Dataset entries:
########################################
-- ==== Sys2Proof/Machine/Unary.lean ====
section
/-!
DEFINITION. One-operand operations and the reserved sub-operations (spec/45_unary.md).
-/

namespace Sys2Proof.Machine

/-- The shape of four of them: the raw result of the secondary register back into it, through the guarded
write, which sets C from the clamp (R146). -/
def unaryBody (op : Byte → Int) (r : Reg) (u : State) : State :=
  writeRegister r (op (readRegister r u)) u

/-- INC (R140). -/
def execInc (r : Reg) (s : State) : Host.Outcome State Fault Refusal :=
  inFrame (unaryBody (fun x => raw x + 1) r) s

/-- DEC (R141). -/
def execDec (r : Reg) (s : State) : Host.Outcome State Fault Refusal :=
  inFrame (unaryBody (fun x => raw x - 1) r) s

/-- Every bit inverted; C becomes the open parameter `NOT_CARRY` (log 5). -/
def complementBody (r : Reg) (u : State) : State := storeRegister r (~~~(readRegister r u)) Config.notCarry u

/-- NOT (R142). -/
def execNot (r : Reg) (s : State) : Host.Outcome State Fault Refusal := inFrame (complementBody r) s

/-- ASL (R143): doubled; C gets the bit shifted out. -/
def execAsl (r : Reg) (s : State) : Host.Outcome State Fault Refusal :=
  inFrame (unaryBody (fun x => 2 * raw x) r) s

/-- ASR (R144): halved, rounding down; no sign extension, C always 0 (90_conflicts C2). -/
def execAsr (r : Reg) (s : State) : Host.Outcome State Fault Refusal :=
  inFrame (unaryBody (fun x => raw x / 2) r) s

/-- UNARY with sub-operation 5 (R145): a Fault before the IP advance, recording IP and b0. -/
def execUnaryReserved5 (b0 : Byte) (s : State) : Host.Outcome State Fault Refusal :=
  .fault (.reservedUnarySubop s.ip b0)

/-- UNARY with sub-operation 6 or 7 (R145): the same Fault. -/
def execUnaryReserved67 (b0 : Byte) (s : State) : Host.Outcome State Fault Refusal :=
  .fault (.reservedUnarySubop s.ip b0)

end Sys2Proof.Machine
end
########################################
## Problem to solve
The whole of the data must be given back word for word.

## Output
-- ==== Sys2Proof/Machine/Unary.lean ====
section
/-!
DEFINITION. One-operand operations and the reserved sub-operations (spec/45_unary.md).
-/

namespace Sys2Proof.Machine

/-- The shape of four of them: the raw result of the secondary register back into it, through the guarded
write, which sets C from the clamp (R146). -/
def unaryBody (op : Byte → Int) (r : Reg) (u : State) : State :=
  writeRegister r (op (readRegister r u)) u

/-- INC (R140). -/
def execInc (r : Reg) (s : State) : Host.Outcome State Fault Refusal :=
  inFrame (unaryBody (fun x => raw x + 1) r) s

/-- DEC (R141). -/
def execDec (r : Reg) (s : State) : Host.Outcome State Fault Refusal :=
  inFrame (unaryBody (fun x => raw x - 1) r) s

/-- Every bit inverted; C becomes the open parameter `NOT_CARRY` (log 5). -/
def complementBody (r : Reg) (u : State) : State := storeRegister r (~~~(readRegister r u)) Config.notCarry u

/-- NOT (R142). -/
def execNot (r : Reg) (s : State) : Host.Outcome State Fault Refusal := inFrame (complementBody r) s

/-- ASL (R143): doubled; C gets the bit shifted out. -/
def execAsl (r : Reg) (s : State) : Host.Outcome State Fault Refusal :=
  inFrame (unaryBody (fun x => 2 * raw x) r) s

/-- ASR (R144): halved, rounding down; no sign extension, C always 0 (90_conflicts C2). -/
def execAsr (r : Reg) (s : State) : Host.Outcome State Fault Refusal :=
  inFrame (unaryBody (fun x => raw x / 2) r) s

/-- UNARY with sub-operation 5 (R145): a Fault before the IP advance, recording IP and b0. -/
def execUnaryReserved5 (b0 : Byte) (s : State) : Host.Outcome State Fault Refusal :=
  .fault (.reservedUnarySubop s.ip b0)

/-- UNARY with sub-operation 6 or 7 (R145): the same Fault. -/
def execUnaryReserved67 (b0 : Byte) (s : State) : Host.Outcome State Fault Refusal :=
  .fault (.reservedUnarySubop s.ip b0)

end Sys2Proof.Machine
end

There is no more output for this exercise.